While UKIP had made faint noises against mass immigration in the past, until recently it was completely eclipsed in the media by the BNP on this issue, which went after the BNP’s explicitly pro-white policies like a bull charging a red rag. The media mantra was that people should vote for any party other than the BNP, and UKIP was built up as a respectable alternative for the anti-immigrant vote. The BNP argued that UKIP was a merely a state-sponsored safety valve to draw support away from them. There is plentiful evidence to suggest that the political class have deemed it expedient to boost the profile of UKIP from time to time in order to deny the BNP the oxygen of publicity, which under Nick Griffin had achieved a level of success in local county council elections and threatened to breakthrough at the European elections.
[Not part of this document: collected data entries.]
/-- LBEGIN opens a session with the header, LDATA stages its bytes, LCOMMIT is accepted once, and as its job completes the image that
passes every check is installed and one that fails a check is not, with that check's status in the event; UNLOAD removes the image (R309,
R310, R326). -/
def Obligations.ImagesAreStagedInstalledAndUnloaded : Prop :=
  ∀ (s : State) (q cseq : Nat) (c : Cmd) (l : LoadSession) (j : Job), let p := wordAt c.payload 0
    (itsTurn s q 0x40 c → s.dev.locked p = false → (s.dev.part p).image = none →
      headerOk s.dev (fwVersion s.nv s.dev / 2 ^ 24) (slice c.payload 4 128) = true →
      ∃ t, exec (.lbegin q) s = .next t ∧ SameOutside s t ∧ t.dev.mem = s.dev.mem ∧ Answered s t q c 0 [] ∧
        (t.dev.part p).load = some { queue := q, header := slice c.payload 4 128 }) ∧
    (itsTurn s q 0x41 c → (s.dev.part p).load = some l → l.queue = q → l.commit = false →
      wordAt c.payload 4 + (c.payload.drop 8).length ≤ hdImglen l.header →
      ∃ t m, exec (.ldata q) s = .next t ∧ SameOutside s t ∧ t.dev.mem = s.dev.mem ∧ Answered s t q c 0 [] ∧
        (t.dev.part p).load = some { l with staging := m } ∧
        ∀ z, Store.get 0#8 m z = if wordAt c.payload 4 ≤ z ∧ z < wordAt c.payload 4 + (c.payload.drop 8).length
          then (c.payload.drop 8).getD (z - wordAt c.payload 4) 0#8 else Store.get 0#8 l.staging z) ∧
    (itsTurn s q 0x42 c → (s.dev.part p).load = some l → l.queue = q →
      (l.commit = false →
        ∃ t, exec (.lcommit q) s = .next t ∧ SameOutside s t ∧ t.dev.mem = s.dev.mem ∧ t.dev.cores = s.dev.cores ∧ Accepted s t q c ∧
          t.dev.part p = { s.dev.part p with load := some { l with commit := true } } ∧
          (t.dev.jobs.getLast?.map (·.done)) = some false ∧ t.dev.locked p = true) ∧
      (l.commit = true → ∃ t, exec (.lcommit q) s = .next t ∧ OnlyReply s t q ∧ Answered s t q c 0x0007 [])) ∧
    (q < nQueues → s.dev.jobs.find? (fun j => j.queue == q && j.cseq == cseq && s.dev.jobReady j) = some j → j.done = false →
      j.opcode = 0x42 → (s.dev.part j.part).load = some l → s.dev.bb.queue.length < bbDepth → (s.dev.chan q).en = true →
      (s.dev.chan q).unacked.length < 64 → s.dev.sends = true →
      let d := { s.dev with jobs := s.dev.jobs.erase j }
      let k : LoadJob := ⟨d, j.part, l.header, (List.range (hdNsec l.header)).map (d.secEnt l.header l.staging)⟩
      (∀ e, k.firstFailure = some e →
        ∃ t v, exec (.commandComplete q cseq) s = .next t ∧ SameOutside s t ∧ t.dev.mem = s.dev.mem ∧
          (t.dev.part j.part).load = none ∧ (t.dev.part j.part).image = (s.dev.part j.part).image ∧
          (t.dev.chan q).unacked = (s.dev.chan q).unacked ++ [v] ∧ v.code = 0x0901 ∧ v.words.getD 1 0 = e.status * 2 ^ 16 + 0x42) ∧
      (k.firstFailure = none →
        ∃ t v i, exec (.commandComplete q cseq) s = .next t ∧ SameOutside s t ∧ (t.dev.part j.part).load = none ∧
          (t.dev.part j.part).image = some i ∧ i.header = l.header ∧ (t.dev.part j.part).started = false ∧
          (t.dev.part j.part).beat = 0 ∧
          (t.dev.chan q).unacked = (s.dev.chan q).unacked ++ [v] ∧ v.code = 0x0901 ∧ v.words.getD 1 0 = 0x42)) ∧
    (itsTurn s q 0x43 c → (s.dev.part p).load = none → s.dev.locked p = false → (s.dev.part p).image.isSome = true →
      ∃ t, exec (.unload q) s = .next t ∧ SameOutside s t ∧ Answered s t q c 0 [] ∧ (t.dev.part p).image = none ∧
        (t.dev.part p).started = false)

/-- START begins the job with its seed, first step and epoch and version s0 − 1 capped; CAP takes exactly the next step, once this
module has sent step-done for it without OVFL; STEPPARAM records the parameters of a step not begun; SNAPSHOT sends the retained
version's shard (R315 to R318). -/
def Obligations.JobsStartCapAndSnapshot : Prop :=
  ∀ (s : State) (q : Nat) (c : Cmd), let p := wordAt c.payload 0
    let x := s.dev.part p
    (itsTurn s q 0x50 c → x.image.isSome = true → x.started = false → s.dev.locked p = false → s.dev.keyMissing p = false →
      x.badConfig = false → x.logPages ≤ s.dev.freeCount p 4 →
      ∃ t, exec (.start q) s = .next t ∧ SameOutside s t ∧ Accepted s t q c ∧ (t.dev.part p).started = true ∧
        (t.dev.part p).seed = leAt c.payload 4 8 ∧ (t.dev.part p).s0 = wordAt c.payload 12 ∧
        (t.dev.part p).epoch = wordAt c.payload 16 % 2 ^ 16 ∧ (t.dev.part p).beat = 0 ∧ (t.dev.part p).capped = (wordAt c.payload 12 + 2 ^ 32 - 1) % 2 ^ 32) ∧
    (itsTurn s q 0x51 c → x.started = true → wordAt c.payload 4 = (x.capped + 1) % 2 ^ 32 →
      (x.doneWith (wordAt c.payload 4) = true →
        ∃ t, exec (.cap q) s = .next t ∧ SameOutside s t ∧ t.dev.mem = s.dev.mem ∧ Answered s t q c 0 [] ∧
          (t.dev.part p).capped = wordAt c.payload 4) ∧
      (x.doneWith (wordAt c.payload 4) = false →
        ∃ t, exec (.cap q) s = .next t ∧ OnlyReply s t q ∧ Answered s t q c 0x000F [])) ∧
    (itsTurn s q 0x51 c → x.started = true → wordAt c.payload 4 ≠ (x.capped + 1) % 2 ^ 32 →
      ∃ t, exec (.cap q) s = .next t ∧ OnlyReply s t q ∧ Answered s t q c (if x.cappedTo (wordAt c.payload 4) then 0 else 0x0005) []) ∧
    (itsTurn s q 0x53 c → x.started = true → s.dev.newestStep p < wordAt c.payload 8 → x.replay = none →
      ∃ t, exec (.stepparam q) s = .next t ∧ SameOutside s t ∧ t.dev.mem = s.dev.mem ∧ Answered s t q c 0 [] ∧
        (t.dev.part p).params = x.params ++ paramsOf c.payload) ∧
    (itsTurn s q 0x53 c → x.started = true → wordAt c.payload 8 ≤ s.dev.newestStep p →
      ∃ t, exec (.stepparam q) s = .next t ∧ OnlyReply s t q ∧ Answered s t q c 0x0005 []) ∧
    (itsTurn s q 0x70 c → x.started = true → let k := wordAt c.payload 28 % 2 ^ 16
      keyidKind k = 3 → (s.dev.keyOf k).isSome = true → (s.dev.imgCtxs p).contains (keyidIx k) = true →
      s.dev.retains p (wordAt c.payload 4) = true →
      ∃ t a g, exec (.snapshot q) s = .next t ∧ SameOutside s t ∧ t.dev.mem = s.dev.mem ∧ Accepted s t q c ∧
        Tx.stream p (wordAt c.payload 4) a g k (s.dev.snapshotOf s.nv p (wordAt c.payload 4)).bytes (s.dev.partStamp p).step
          (s.dev.partStamp p).phase ∈ t.dev.tx)
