-- ==== Sys2Proof/Laws/State.lean ====
section
/-! SUPPORT. One lemma per field per update of the state: what a write to one unit leaves alone, and what the written unit reads as. -/

namespace Sys2Proof.Machine
open Sys2Proof

/-! ## Updates of the device -/

@[simp] theorem Dev.setCore_core_self (d : Dev) (n : Nat) (c : Core) : (d.setCore n c).core n = c := by
  simp [Dev.setCore, Dev.core]

theorem Dev.setCore_core_ne (d : Dev) {n m : Nat} (c : Core) (h : m ≠ n) : (d.setCore n c).core m = d.core m := by
  simp [Dev.setCore, Dev.core, Store.get_set_ne _ _ _ h]

@[simp] theorem Dev.modCore_core_self (d : Dev) (n : Nat) (f : Core → Core) : (d.modCore n f).core n = f (d.core n) := by
  simp [Dev.modCore]

theorem Dev.modCore_core_ne (d : Dev) {n m : Nat} (f : Core → Core) (h : m ≠ n) : (d.modCore n f).core m = d.core m :=
  Dev.setCore_core_ne d _ h

@[simp] theorem Dev.setPart_part_self (d : Dev) (p : Nat) (x : Partition) : (d.setPart p x).part p = x := by
  simp [Dev.setPart, Dev.part]

theorem Dev.setPart_part_ne (d : Dev) {p q : Nat} (x : Partition) (h : q ≠ p) : (d.setPart p x).part q = d.part q := by
  simp [Dev.setPart, Dev.part, Store.get_set_ne _ _ _ h]

@[simp] theorem Dev.modPart_part_self (d : Dev) (p : Nat) (f : Partition → Partition) : (d.modPart p f).part p = f (d.part p) := by
  simp [Dev.modPart]

theorem Dev.modPart_part_ne (d : Dev) {p q : Nat} (f : Partition → Partition) (h : q ≠ p) : (d.modPart p f).part q = d.part q :=
  Dev.setPart_part_ne d _ h

@[simp] theorem Dev.modCtx_ctx_self (d : Dev) (c : Nat) (f : Context → Context) : (d.modCtx c f).ctx c = f (d.ctx c) := by
  simp [Dev.modCtx, Dev.setCtx, Dev.ctx]

theorem Dev.modCtx_ctx_ne (d : Dev) {c e : Nat} (f : Context → Context) (h : e ≠ c) : (d.modCtx c f).ctx e = d.ctx e := by
  simp [Dev.modCtx, Dev.setCtx, Dev.ctx, Store.get_set_ne _ _ _ h]

@[simp] theorem Dev.modSup_sup_self (d : Dev) (x : Nat) (f : Super → Super) : (d.modSup x f).sup x = f (d.sup x) := by
  simp [Dev.modSup, Dev.sup]

theorem Dev.modSup_sup_ne (d : Dev) {x y : Nat} (f : Super → Super) (h : y ≠ x) : (d.modSup x f).sup y = d.sup y := by
  simp [Dev.modSup, Dev.sup, Store.get_set_ne _ _ _ h]

@[simp] theorem Dev.modPort_port_self (d : Dev) (e : Nat) (f : Port → Port) : (d.modPort e f).port e = f (d.port e) := by
  simp [Dev.modPort, Dev.port]

theorem Dev.modPort_port_ne (d : Dev) {e k : Nat} (f : Port → Port) (h : k ≠ e) : (d.modPort e f).port k = d.port k := by
  simp [Dev.modPort, Dev.port, Store.get_set_ne _ _ _ h]

@[simp] theorem Dev.modQueue_queue_self (d : Dev) (q : Nat) (f : CmdQueue → CmdQueue) : (d.modQueue q f).queue q = f (d.queue q) := by
  simp [Dev.modQueue, Dev.queue]

theorem Dev.modQueue_queue_ne (d : Dev) {q r : Nat} (f : CmdQueue → CmdQueue) (h : r ≠ q) : (d.modQueue q f).queue r = d.queue r := by
  simp [Dev.modQueue, Dev.queue, Store.get_set_ne _ _ _ h]

@[simp] theorem Dev.modChan_chan_self (d : Dev) (e : Nat) (f : Channel → Channel) : (d.modChan e f).chan e = f (d.chan e) := by
  simp [Dev.modChan, Dev.chan]

theorem Dev.modChan_chan_ne (d : Dev) {e k : Nat} (f : Channel → Channel) (h : k ≠ e) : (d.modChan e f).chan k = d.chan k := by
  simp [Dev.modChan, Dev.chan, Store.get_set_ne _ _ _ h]

@[simp] theorem Dev.modFrame_frame_self (d : Dev) (i : Nat) (f : FrameSt → FrameSt) : (d.modFrame i f).frame i = f (d.frame i) := by
  simp [Dev.modFrame, Dev.frame]

theorem Dev.modFrame_frame_ne (d : Dev) {i j : Nat} (f : FrameSt → FrameSt) (h : j ≠ i) : (d.modFrame i f).frame j = d.frame j := by
  simp [Dev.modFrame, Dev.frame, Store.get_set_ne _ _ _ h]

@[simp] theorem Dev.modCage_cage_self (d : Dev) (k : Nat) (f : Cage → Cage) : (d.modCage k f).cage k = f (d.cage k) := by
  simp [Dev.modCage, Dev.cage]

theorem Dev.modCage_cage_ne (d : Dev) {k j : Nat} (f : Cage → Cage) (h : j ≠ k) : (d.modCage k f).cage j = d.cage j := by
  simp [Dev.modCage, Dev.cage, Store.get_set_ne _ _ _ h]
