/-- An issue that keeps to the registers and the scratchpad has issued as the claims say. -/
theorem State.vxNext_issued (hq : (s.dev.core n).vx.queue = o :: rest) {k : Core} (h : (s.dev.core n).Frames k) (trn : Nat)
    (f : BitVec 12) (uid : Nat) : vecIssued s (s.vxNext n k trn f uid) n rest ∧ ctlKept s (s.vxNext n k trn f uid) n := by
  have hout : OnlyCoreChanged s (s.vxNext n k trn f uid) n :=
    ⟨_, rfl, rfl, rfl, s.vxNext_core n k trn f uid, fun m hm => Dev.setCore_core_ne _ _ hm⟩
  unfold vecIssued ctlKept
  simp [hout, h.queue, hq, h.tasks, h.frec, h.mx, h.m, h.mailbox, h.sid, h.sq]

theorem queue_of_vecHead (h : vecHead s n o rest) : (s.dev.core n).vx.queue = o :: rest := by
  obtain ⟨_, _, hq, _⟩ := h
  exact hq

theorem vxHead_of_vecHead (h : vecHead s n o rest) {code : Nat} (hc : vOp o = code) : (s.dev.core n).vxHead code = some o := by
  obtain ⟨_, _, hq, hh⟩ := h
  simp [Core.vxHead, hq, hc, hh]

theorem onEngine_of_vecHead (h : vecHead s n o rest) (f : Dev → Dev) : s.onEngine n f = .next { s with dev := f s.dev } := by
  obtain ⟨hn, hz, _, _⟩ := h
  simp [State.onEngine, State.onCore, State.onUnit_eq, hn, hz]

/-- A load whose ranges are in the scratchpad and readable issues (R91, R102, R165). -/
theorem vxLoad_issues (h : vecHead s n o rest) {code : Nat} (hc : vOp o = code) (ranges : VecOp → List (Nat × Nat))
    (run : Core → VecOp → Core × BitVec 12) (hb : rangeBreak (ranges o) = none)
    (hr : (s.dev.core n).readCheck (s.dev.rings n) (s.dev.guard n) .engine (ranges o) = .ok ()) :
    s.onEngine n (fun d => d.vxLoad n code ranges run) = .next (s.vxNext n
      ((run (s.dev.core n) o).1.loadRelease (lsRel o) (s.dev.rings n) (ranges o)) 0 (run (s.dev.core n) o).2 o.uid) := by
  rw [onEngine_of_vecHead h]
  simp only [Dev.vxLoad, vxHead_of_vecHead h hc, hb, hr]
  rfl

/-- A store whose ranges are in the scratchpad and whose slots are drained issues (R91, R102). -/
theorem vxStore_issues (h : vecHead s n o rest) {code : Nat} (hc : vOp o = code) (ranges : VecOp → List (Nat × Nat))
    (run : Dev → List RingDecl → Core → VecOp → Core × BitVec 12) (hb : rangeBreak (ranges o) = none)
    (hw : (s.dev.core n).writeWaits (s.dev.rings n) (ranges o) = false) :
    s.onEngine n (fun d => d.vxStore n code ranges (run d)) = .next (s.vxNext n
      (run s.dev (s.dev.rings n) (s.dev.core n) o).1 0 (run s.dev (s.dev.rings n) (s.dev.core n) o).2 o.uid) := by
  rw [onEngine_of_vecHead h]
  simp only [Dev.vxStore, vxHead_of_vecHead h hc, hb, hw]
  rfl
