-- ==== Sys2Proof/Laws/Step.lean ====
section
/-! SUPPORT. What one edge and a run of edges can do, said once: the step has four cases, and a run
of `n + 1` edges is an edge and a run of `n`, or a run of `n` and an edge. -/

namespace Sys2Proof.Machine

/-- The four cases of an edge, with the inputs that select each (inversion of `step`). -/
theorem step_cases (s t : State) (h : step s = .next t) :
    (s.ports.isReset = true ∧ t = s.tick.latch false Config.outImmReset) ∨
    (s.ports.isHold = true ∧ t = s.tick) ∨
    (s.ports.isCapture = true ∧ t = s.tick.latch true (immB s.ports.inInstr)) ∨
    (s.ports.isBubble = true ∧ t = s.tick.latch false (immB s.ports.inInstr)) := by
  rcases hp : s.ports with ⟨_ | _, _ | _, _ | _, w⟩ <;>
    simp only [step, hp, decode, decodePorts, exec] at h <;> cases h <;>
    simp [Ports.isReset, Ports.isHold, Ports.isCapture, Ports.isBubble]

/-- Inputs to come after an edge: each later edge is one nearer. -/
theorem step_portsAt (s t : State) (h : step s = .next t) (n : Nat) :
    t.portsAt n = s.portsAt (n + 1) := by
  obtain ⟨v, imm, e⟩ := exec_latches (decode (.edge s.ports)) s.tick
  cases e.symm.trans h
  simp

end Sys2Proof.Machine

namespace Sys2Proof.Safety

open Sys2Proof.Machine

@[simp] theorem runEdges_zero (s : State) : runEdges 0 s = .next s := rfl

/-- A run starts with its first edge. -/
theorem runEdges_succ_of_step (n : Nat) (s t : State) (h : step s = .next t) :
    runEdges (n + 1) s = runEdges n t := by
  have h' : Sys2Proof.core.step s = .next t := h
  simp only [runEdges, Host.Core.run, h']
  rfl

/-- Every edge has a next state, read off `exec_latches`. -/
theorem step_latches (s : State) : ∃ v imm, step s = .next (s.tick.latch v imm) :=
  exec_latches (decode (.edge s.ports)) s.tick

/-- A run of `n + 1` edges that ends in `t` is one edge to some `u` and a run of `n` from it. -/
theorem runEdges_succ_inv (n : Nat) (s t : State) (h : runEdges (n + 1) s = .next t) :
    ∃ u, step s = .next u ∧ runEdges n u = .next t := by
  obtain ⟨v, imm, e⟩ := step_latches s
  exact ⟨_, e, (runEdges_succ_of_step n s _ e).symm.trans h⟩

/-- After `n` edges, the inputs to come are those that stood `n` edges further off. -/
theorem runEdges_portsAt (n : Nat) : ∀ (s t : State), runEdges n s = .next t →
    ∀ k, t.portsAt k = s.portsAt (n + k) := by
  induction n with
  | zero =>
    intro s t h k
    cases h
    rw [Nat.zero_add]
  | succ n ih =>
    intro s t h k
    obtain ⟨u, hu, hr⟩ := runEdges_succ_inv n s t h
    rw [ih u t hr k, step_portsAt s u hu, Nat.add_right_comm]

end Sys2Proof.Safety
end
The most significant incidence of this happened in the 2004 European Elections when UKIP, perceived as only a fringe single-issue party and with no presence at the local county councils received a barrage of favorable media publicity, which in hindsight seems to have run according to a pre-planned script. Robert Kilroy Silk, a famous presenter, was fired by the BBC after 18 years of presenting his daytime talk show named Kilroy when his anti-Islamic article, originally published on the eve of the invasion of Iraq in April 2003, was republished, ostensibly by accident, almost a year later in January 2004 by the Daily Express. The official story that we are expected to swallow is that Kilroy’s secretary sent an old article to the paper by accident and that the editor of a major newspaper could not see from the tone and content of the article that the article had been published before.
Kilroy’s views, which were once acceptable in drumming up support for an Israeli proxy-war in the Middle East, were 9 months later deemed racist and therefore beyond the pale. This household name then joined UKIP in time for the 2004 European Election campaign, which was carefully scripted by Max Clifford, a prominent media consultant and senior member of the political class, who used high profile celebrity defections, which included the curiously a-political actress Joan Collins, in order to weave a triumphalist narrative of UKIP success. This boost increased UKIP’s total MEPs from 3 to 12 and buried the BNP’s own campaign which failed to win a single seat. 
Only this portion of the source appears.